:: Data for this exercise
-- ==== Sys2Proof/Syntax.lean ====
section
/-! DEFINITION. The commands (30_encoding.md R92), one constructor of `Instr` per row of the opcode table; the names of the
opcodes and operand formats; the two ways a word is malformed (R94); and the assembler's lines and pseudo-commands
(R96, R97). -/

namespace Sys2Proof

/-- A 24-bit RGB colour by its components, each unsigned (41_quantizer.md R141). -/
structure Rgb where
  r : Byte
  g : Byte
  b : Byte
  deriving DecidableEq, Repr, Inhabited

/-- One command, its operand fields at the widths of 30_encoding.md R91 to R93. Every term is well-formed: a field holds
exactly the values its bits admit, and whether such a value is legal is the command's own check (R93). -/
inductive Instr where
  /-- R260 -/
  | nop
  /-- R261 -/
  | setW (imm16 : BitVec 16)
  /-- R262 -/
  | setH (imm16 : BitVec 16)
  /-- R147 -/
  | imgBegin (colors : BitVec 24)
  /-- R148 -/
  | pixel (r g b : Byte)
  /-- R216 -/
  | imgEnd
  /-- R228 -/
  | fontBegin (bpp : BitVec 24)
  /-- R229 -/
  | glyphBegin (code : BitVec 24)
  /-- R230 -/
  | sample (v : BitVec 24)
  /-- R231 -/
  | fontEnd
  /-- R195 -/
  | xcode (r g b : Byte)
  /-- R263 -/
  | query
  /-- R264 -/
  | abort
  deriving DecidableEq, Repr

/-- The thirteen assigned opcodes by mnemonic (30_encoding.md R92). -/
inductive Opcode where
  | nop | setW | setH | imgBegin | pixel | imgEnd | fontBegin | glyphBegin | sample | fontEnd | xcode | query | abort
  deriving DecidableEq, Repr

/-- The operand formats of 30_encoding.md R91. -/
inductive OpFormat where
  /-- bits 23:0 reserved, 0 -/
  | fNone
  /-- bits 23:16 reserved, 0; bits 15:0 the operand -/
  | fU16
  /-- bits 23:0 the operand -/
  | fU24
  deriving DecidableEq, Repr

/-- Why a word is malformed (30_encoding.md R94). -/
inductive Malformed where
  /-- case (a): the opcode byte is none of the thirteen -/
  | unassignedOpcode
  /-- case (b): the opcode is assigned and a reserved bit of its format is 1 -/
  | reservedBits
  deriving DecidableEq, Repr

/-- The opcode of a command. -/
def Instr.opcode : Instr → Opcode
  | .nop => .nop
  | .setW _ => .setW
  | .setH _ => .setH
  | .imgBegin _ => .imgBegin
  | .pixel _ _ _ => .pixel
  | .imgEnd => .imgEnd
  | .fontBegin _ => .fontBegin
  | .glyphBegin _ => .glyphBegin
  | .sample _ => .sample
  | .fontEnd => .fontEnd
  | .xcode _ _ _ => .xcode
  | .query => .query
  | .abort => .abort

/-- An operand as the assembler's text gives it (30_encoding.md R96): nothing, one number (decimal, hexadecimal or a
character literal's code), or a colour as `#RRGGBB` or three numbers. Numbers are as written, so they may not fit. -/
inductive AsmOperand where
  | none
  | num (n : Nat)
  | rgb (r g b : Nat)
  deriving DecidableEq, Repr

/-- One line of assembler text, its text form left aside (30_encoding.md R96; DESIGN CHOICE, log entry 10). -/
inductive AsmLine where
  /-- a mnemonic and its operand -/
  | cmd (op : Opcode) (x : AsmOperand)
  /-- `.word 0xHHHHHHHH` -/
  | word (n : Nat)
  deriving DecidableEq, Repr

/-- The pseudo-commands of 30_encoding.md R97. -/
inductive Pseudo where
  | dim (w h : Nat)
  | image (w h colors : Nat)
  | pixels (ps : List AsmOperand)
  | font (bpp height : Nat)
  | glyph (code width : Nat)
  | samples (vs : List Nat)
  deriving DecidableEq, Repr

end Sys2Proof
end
::::
:: Data for this exercise
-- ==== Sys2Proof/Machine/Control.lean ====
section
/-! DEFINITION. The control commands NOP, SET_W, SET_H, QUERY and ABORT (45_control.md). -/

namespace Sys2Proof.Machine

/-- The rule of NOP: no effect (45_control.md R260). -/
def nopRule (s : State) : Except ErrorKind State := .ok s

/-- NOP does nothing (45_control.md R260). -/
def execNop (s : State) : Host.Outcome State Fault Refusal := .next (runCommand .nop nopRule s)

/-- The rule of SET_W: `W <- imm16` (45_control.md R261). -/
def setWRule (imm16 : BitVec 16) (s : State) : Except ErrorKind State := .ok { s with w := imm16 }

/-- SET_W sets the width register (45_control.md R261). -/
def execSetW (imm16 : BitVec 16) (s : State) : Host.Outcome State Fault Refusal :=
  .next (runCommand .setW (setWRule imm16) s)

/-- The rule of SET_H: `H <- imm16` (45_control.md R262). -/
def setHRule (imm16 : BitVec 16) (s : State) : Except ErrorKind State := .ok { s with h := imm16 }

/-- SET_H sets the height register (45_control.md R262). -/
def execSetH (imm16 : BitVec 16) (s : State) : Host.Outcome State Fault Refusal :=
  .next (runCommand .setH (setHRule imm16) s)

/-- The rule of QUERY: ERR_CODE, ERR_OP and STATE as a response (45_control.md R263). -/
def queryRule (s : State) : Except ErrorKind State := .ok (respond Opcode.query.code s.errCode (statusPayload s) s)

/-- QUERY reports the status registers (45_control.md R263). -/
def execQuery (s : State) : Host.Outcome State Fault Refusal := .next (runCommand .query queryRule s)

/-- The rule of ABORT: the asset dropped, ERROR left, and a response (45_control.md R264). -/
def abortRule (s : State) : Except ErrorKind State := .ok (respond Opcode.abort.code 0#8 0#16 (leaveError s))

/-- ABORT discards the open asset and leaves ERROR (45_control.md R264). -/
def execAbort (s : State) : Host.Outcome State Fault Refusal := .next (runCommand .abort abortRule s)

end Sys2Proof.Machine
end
::::
* [Aim of the task] From the line holding "def setWRule (imm16" to the line holding "response (45_control.md R263). -/", inclusive, restate each line above exactly as written.

* [Answer box]
def setWRule (imm16 : BitVec 16) (s : State) : Except ErrorKind State := .ok { s with w := imm16 }

/-- SET_W sets the width register (45_control.md R261). -/
def execSetW (imm16 : BitVec 16) (s : State) : Host.Outcome State Fault Refusal :=
  .next (runCommand .setW (setWRule imm16) s)

/-- The rule of SET_H: `H <- imm16` (45_control.md R262). -/
def setHRule (imm16 : BitVec 16) (s : State) : Except ErrorKind State := .ok { s with h := imm16 }

/-- SET_H sets the height register (45_control.md R262). -/
def execSetH (imm16 : BitVec 16) (s : State) : Host.Outcome State Fault Refusal :=
  .next (runCommand .setH (setHRule imm16) s)

/-- The rule of QUERY: ERR_CODE, ERR_OP and STATE as a response (45_control.md R263). -/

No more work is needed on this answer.